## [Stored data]
-- ==== Sys2Proof/Certificates/Slice0/Obligations.lean ====
section
/-! DEFINITION. The statements for the provers. Each says of every state, and of every operand that meets its hypotheses, what the block does. -/
section

open Sys2Proof Sys2Proof.Machine

/-- The rule that stands in for instruction fetch: the command at the front of the queue runs on the state with the rest of the queue. -/
def Obligations.StepRunsTheFrontCommand : Prop :=
  ∀ (c : Instr) (q : List Instr) (s : State), s.pending = c :: q → step s = exec c { s with pending := q }

/-- With nothing waiting the block idles: the model's own choice (log 70). -/
def Obligations.StepIdlesOnEmptyQueue : Prop :=
  ∀ s : State, s.pending = [] → step s = .next s

/-- The state after reset is sound, nothing waits in it and nothing has been sent. -/
def Obligations.ResetIsSound : Prop :=
  State.reset.Sound ∧ State.reset.pending = [] ∧ State.reset.out = [] ∧
    ∀ r : Reg, State.reset.rd r = r.reset

/-- No command stops the block, whatever the state and its operands; each leaves the waiting commands alone, only adds to what was sent, draws no
free value twice and keeps a sound state sound. -/
def Obligations.EveryCommandAnswers : Prop :=
  ∀ (i : Instr) (s : State), ∃ t, exec i s = .next t ∧ s.Follows t

/-- Soundness (canonical register file and byte memories; four rings, three channels, twenty-one allowances) is an invariant of every step, from every
state; and a step takes exactly the front command from the queue, keeps every output sent so far, in order, and draws no free value twice. -/
def Obligations.EveryStepKeepsSound : Prop :=
  ∀ s t : State, step s = .next t → (s.Sound → t.Sound) ∧ t.pending = s.pending.tail ∧ s.out <+: t.out ∧ s.free ≤ t.free

/-- Reading back the byte memories and the register file: the place written reads as written, every other place as before. -/
def Obligations.MemoryReadsBackWhatWasWritten : Prop :=
  (∀ (d : Byte) (m : List Host.Cell) (a b : Nat) (v : Byte), Memory.wf d m = true →
    memRead d (memWrite d m a v) b = if b = a then v else memRead d m b) ∧
  (∀ (d : Byte) (m : List Host.Cell) (a b : Nat) (bs : Bytes), Memory.wf d m = true →
    memRead d (memWriteAll d m a bs) b = if a ≤ b ∧ b < a + bs.length then bs.getD (b - a) d else memRead d m b) ∧
  (∀ (s : State) (r q : Reg) (v : DWord), regsWfFrom 0 s.regs = true → r.width = 64 →
    (s.wr r v).rd r = v ∧ (q.addr ≠ r.addr → (s.wr r v).rd q = s.rd q))

/-- Serial numbers (R10): b is after a when (b - a) modulo 2^n lies between 1 and 2^(n-1) - 1; a distance of exactly 2^(n-1) is after in neither direction; equal
numbers are the same position. `serialAfter n a b` says that b is after a. -/
def Obligations.SequenceNumbersCompareModulo : Prop :=
  ∀ n a b : Nat, 1 ≤ n → a < 2 ^ n → b < 2 ^ n →
    (serialAfter n a b = true ↔ 1 ≤ ((b : Int) - a) % 2 ^ n ∧ ((b : Int) - a) % 2 ^ n ≤ 2 ^ (n - 1) - 1) ∧
    (((b : Int) - a) % 2 ^ n = 2 ^ (n - 1) → serialAfter n a b = false ∧ serialAfter n b a = false) ∧
    serialAfter n a a = false ∧
    (a ≠ b → ((b : Int) - a) % 2 ^ n ≠ 2 ^ (n - 1) → serialAfter n a b = !serialAfter n b a) ∧
    seqLe a a = true ∧ serialAfter 24 0xFFFFFE 3 = true ∧ serialAfter 24 3 0xFFFFFE = false

/-- A bus write of the register's own size to a register that has no command of its own: every RW bit takes the written bit, a W1C bit written 1
clears, every other bit and every other register stay. A register with a further effect runs it (`State.wrReg`); a locked one drops the write.
A register whose writes are commands of rows of their own takes that row's effect. -/
def Obligations.RegisterWriteActsByAccessType : Prop :=
  ∀ (r : Reg) (bar off v : Nat) (s : State), regAt r.addr = some r → (r.width = 32 ∨ r.width = 64) → s.Reaches bar off r.addr →
    off % (r.width / 8) = 0 →
    (ownRow r.addr = true → exec (.registerWrite bar off (r.width / 8) v) s =
      .next (if r.width = 64 then s.ownWide r.addr v else s.ownWrite r.addr (v % 2 ^ 32))) ∧
    (ownRow r.addr = false →
    let u := if r.width = 64 then s.dropLow r.addr else s
    let w := BitVec.ofNat 64 (v % 2 ^ r.width)
    exec (.registerWrite bar off (r.width / 8) v) s = .next (u.wrReg r w) ∧
    (s.writeLocked r.addr = true → u.wrReg r w = u) ∧
    (s.writeLocked r.addr = false → plainReg r = true → regsWfFrom 0 s.regs = true →
      ∃ t, exec (.registerWrite bar off (r.width / 8) v) s = .next t ∧ t = { u with regs := t.regs } ∧
        (∀ k, k < r.width → (t.rd r).getLsbD k =
          if r.rw.getLsbD k then v.testBit k else if r.w1c.getLsbD k && v.testBit k then false else (s.rd r).getLsbD k) ∧
        ∀ q : Reg, q.addr ≠ r.addr → t.rd q = s.rd q))

/-- 64-bit registers (R7). Reading _LO latches the high half of the same value, so that _LO and _HI return one value; _HI without a latch returns the
present high half. A write of _LO is held and changes nothing; _HI then writes both halves, with the present low half where none is held. A 64-bit
read leaves latches and held halves alone, a 64-bit write discards the register's held half, and so does any reset. -/
def Obligations.RegistersOf64BitsAreReadAndWrittenWhole : Prop :=
  (∀ (r : Reg) (bar off : Nat) (s : State), regAt r.addr = some r → r.width = 64 → regAt (r.addr + 4) = none →
    s.Reaches bar off r.addr → s.Reaches bar (off + 4) (r.addr + 4) → off % 4 = 0 →
    let v := (s.regVal r).1
    let u := (s.regVal r).2
    exec (.reg64LoRead bar off) s =
      .next ({ u with latch := putKey Prod.fst (r.addr, v / 2 ^ 32) u.latch }.emit (.busRead bar off 4 (v % 2 ^ 32))) ∧
    (∀ p, findKey Prod.fst r.addr s.latch = some p → exec (.reg64HiRead bar (off + 4)) s =
      .next ({ s with latch := dropKey Prod.fst r.addr s.latch }.emit (.busRead bar (off + 4) 4 p.2))) ∧
    (findKey Prod.fst r.addr s.latch = none →
      exec (.reg64HiRead bar (off + 4)) s = .next (u.emit (.busRead bar (off + 4) 4 (v / 2 ^ 32)))) ∧
    ∃ t w lo hi, exec (.reg64LoRead bar off) s = .next t ∧ exec (.reg64HiRead bar (off + 4)) t = .next w ∧
      w.out = s.out ++ [.busRead bar off 4 lo, .busRead bar (off + 4) 4 hi] ∧ lo + hi * 2 ^ 32 = v ∧
      findKey Prod.fst r.addr w.latch = none) ∧
  (∀ (r : Reg) (bar off lo hi : Nat) (s : State), regAt r.addr = some r → r.width = 64 → regAt (r.addr + 4) = none →
    s.Reaches bar off r.addr → s.Reaches bar (off + 4) (r.addr + 4) → off % 4 = 0 → ownRow r.addr = false → s.writeLocked r.addr = false →
    exec (.reg64LoWrite bar off lo) s = .next { s with lowPend := putKey Prod.fst (r.addr, lo % 2 ^ 32) s.lowPend } ∧
    (∀ p, findKey Prod.fst r.addr s.lowPend = some p → exec (.reg64HiWrite bar (off + 4) hi) s =
      .next ({ s with lowPend := dropKey Prod.fst r.addr s.lowPend }.wrReg r (BitVec.ofNat 64 (hi % 2 ^ 32 * 2 ^ 32 + p.2)))) ∧
    (findKey Prod.fst r.addr s.lowPend = none → exec (.reg64HiWrite bar (off + 4) hi) s =
      .next ({ s with lowPend := dropKey Prod.fst r.addr s.lowPend }.wrReg r
        (BitVec.ofNat 64 (hi % 2 ^ 32 * 2 ^ 32 + (s.rd r).toNat % 2 ^ 32)))) ∧
    (plainReg r = true → regsWfFrom 0 s.regs = true → ∃ t u, exec (.reg64LoWrite bar off lo) s = .next t ∧
      (∀ q, t.rd q = s.rd q) ∧ exec (.reg64HiWrite bar (off + 4) hi) t = .next u ∧
      u.rd r = r.after (s.rd r) (BitVec.ofNat 64 (hi % 2 ^ 32 * 2 ^ 32 + lo % 2 ^ 32)) ∧
      findKey Prod.fst r.addr u.lowPend = none)) ∧
  ((∀ (r : Reg) (bar off v : Nat) (s : State), regAt r.addr = some r → r.width = 64 → s.Reaches bar off r.addr → off % 8 = 0 →
    exec (.misalignedAccess bar off 8 v false) s = .next ((s.regVal r).2.emit (.busRead bar off 8 (s.regVal r).1)) ∧
    (s.regVal r).2.latch = s.latch ∧ (s.regVal r).2.lowPend = s.lowPend ∧
    (ownRow r.addr = false → exec (.registerWrite bar off 8 v) s = .next ((s.dropLow r.addr).wrReg r (BitVec.ofNat 64 (v % 2 ^ 64)))) ∧
    findKey Prod.fst r.addr (s.dropLow r.addr).lowPend = none ∧ (s.dropLow r.addr).latch = s.latch ∧
    ∀ a, a ≠ r.addr → findKey Prod.fst a (s.dropLow r.addr).lowPend = findKey Prod.fst a s.lowPend) ∧
  ∀ s : State, s.resetBlocks.latch = [] ∧ s.resetBlocks.lowPend = [] ∧ ∀ h, (s.resetPower h).latch = [] ∧ (s.resetPower h).lowPend = [])

/-- Accesses that are not naturally aligned 32-bit or 64-bit ones: a read completes with Unsupported Request, a write is dropped and recorded, and a
doorbell write of that kind changes and counts nothing; a naturally aligned 64-bit access acts on one 64-bit register at once, or on its two halves
in order, the lower address first. -/
def Obligations.MisalignedAccessesAreRefused : Prop :=
  ∀ (bar off size v : Nat) (s : State), (bar = 0 ∨ bar = 2 ∨ bar = 4) →
    (busAllowed off size = false →
      exec (.misalignedAccess bar off size v false) s = .next (s.emit (.unsupported bar off size)) ∧
      exec (.misalignedAccess bar off size v true) s =
        .next (s.event 0x01 evcDropped 3 0x100030 (evAddr (barSpace bar) off ++ evValue size)) ∧
      (∃ t, exec (.misalignedAccess bar off size v true) s = .next t ∧ s.Records t ∧ t.rd R.HQ_DB_DROP_CNT = s.rd R.HQ_DB_DROP_CNT) ∧
      ∀ entries, exec (.hostDoorbellWrite off size v entries) s = .next s) ∧
    (off % 8 = 0 → (bar = 4 ∨ (bar = 0 ∧ ¬(0x03100000 ≤ off ∧ off < 0x03200000))) →
      (∀ r, regAt (barAddr bar off) = some r → r.width = 64 → s.gatedBy (barAddr bar off) = none →
        s.undecoded (barAddr bar off) = false →
        exec (.misalignedAccess bar off 8 v false) s = .next ((s.regVal r).2.emit (.busRead bar off 8 (s.regVal r).1)) ∧
        (ownRow r.addr = true → exec (.misalignedAccess bar off 8 v true) s = .next (s.ownWide (barAddr bar off) v)) ∧
        (ownRow r.addr = false → exec (.misalignedAccess bar off 8 v true) s = .next ((s.dropLow r.addr).wrReg r (BitVec.ofNat 64 v)))) ∧
      ((∀ r, regAt (barAddr bar off) = some r → r.width = 32) →
        (∀ x y t u, s.read32 (barAddr bar off) = (x, t) → t.read32 (barAddr bar off + 4) = (y, u) →
          exec (.misalignedAccess bar off 8 v false) s = .next (u.emit (.busRead bar off 8 (x + y * 2 ^ 32)))) ∧
        exec (.misalignedAccess bar off 8 v true) s =
          .next ((s.write32 (barAddr bar off) 8 (v % 2 ^ 32)).write32 (barAddr bar off + 4) 8 (v / 2 ^ 32))))

/-- A register of a power domain that is switched off reads 0; a write to it is dropped and recorded with the domain's unit ID. The registers concerned
are those of the table of R524, for the Ethernet ports, the media ports and the LLC slice groups. -/
def Obligations.GatedRegistersReadZeroAndDropWrites : Prop :=
  (∀ (off v d : Nat) (s : State), off % 4 = 0 → s.gatedBy off = some d →
    exec (.gatedRegisterAccess off 4 v false) s = .next (s.emit (.busRead 0 off 4 0)) ∧
    exec (.gatedRegisterAccess off 4 v true) s = .next (s.event 0x11 evcDropped 3 (unitId 9 d) (evAddr 0 off ++ evValue 4)) ∧
    ∃ t, exec (.gatedRegisterAccess off 4 v true) s = .next t ∧ s.Records t) ∧
  (∀ (off v d : Nat) (s : State), off % 8 = 0 → s.gatedBy off = some d → s.gatedBy (off + 4) = some d →
    exec (.gatedRegisterAccess off 8 v false) s = .next (s.emit (.busRead 0 off 8 0)) ∧
    (∀ r, regAt off = some r → r.width = 64 →
      exec (.gatedRegisterAccess off 8 v true) s = .next (s.event 0x11 evcDropped 3 (unitId 9 d) (evAddr 0 off ++ evValue 8))) ∧
    ((∀ r, regAt off = some r → r.width = 32) → ∀ t, t = s.event 0x11 evcDropped 3 (unitId 9 d) (evAddr 0 off ++ evValue 8) →
      exec (.gatedRegisterAccess off 8 v true) s =
        .next (t.event 0x11 evcDropped 3 (unitId 9 d) (evAddr 0 (off + 4) ++ evValue 8)))) ∧
  (∀ (p o : Nat) (s : State), p < 16 → o < 0xA0 →
    (s.gatedBy (0x00A10000 + p * 0x100 + o) = some (3 + p) ↔ s.pwr.off.contains (3 + p) = true)) ∧
  (∀ (n : Nat) (s : State), n < 32 → (s.gatedBy (R.LNK_MOD_PWR n).addr = some (19 + n) ↔ s.pwr.off.contains (19 + n) = true)) ∧
  (∀ (i : Nat) (s : State), i < 48 → (s.gatedBy (R.LLC_WAY_OFF i).addr = some (51 + i / 4) ↔ s.pwr.off.contains (51 + i / 4) = true)) ∧
  ∀ (a : Nat) (s : State), gateOf a = none → s.gatedBy a = none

## [REQUIRED WORK]
Out of the entries above, write out only the lines between the line holding "t = .next w ∧" and the line holding "(findKey Prod.fst r.addr s.lowPend", inclusive, each exactly as given.

## [WRITTEN SOLUTION]
    ∃ t w lo hi, exec (.reg64LoRead bar off) s = .next t ∧ exec (.reg64HiRead bar (off + 4)) t = .next w ∧
      w.out = s.out ++ [.busRead bar off 4 lo, .busRead bar (off + 4) 4 hi] ∧ lo + hi * 2 ^ 32 = v ∧
      findKey Prod.fst r.addr w.latch = none) ∧
  (∀ (r : Reg) (bar off lo hi : Nat) (s : State), regAt r.addr = some r → r.width = 64 → regAt (r.addr + 4) = none →
    s.Reaches bar off r.addr → s.Reaches bar (off + 4) (r.addr + 4) → off % 4 = 0 → ownRow r.addr = false → s.writeLocked r.addr = false →
    exec (.reg64LoWrite bar off lo) s = .next { s with lowPend := putKey Prod.fst (r.addr, lo % 2 ^ 32) s.lowPend } ∧
    (∀ p, findKey Prod.fst r.addr s.lowPend = some p → exec (.reg64HiWrite bar (off + 4) hi) s =
      .next ({ s with lowPend := dropKey Prod.fst r.addr s.lowPend }.wrReg r (BitVec.ofNat 64 (hi % 2 ^ 32 * 2 ^ 32 + p.2)))) ∧
    (findKey Prod.fst r.addr s.lowPend = none → exec (.reg64HiWrite bar (off + 4) hi) s =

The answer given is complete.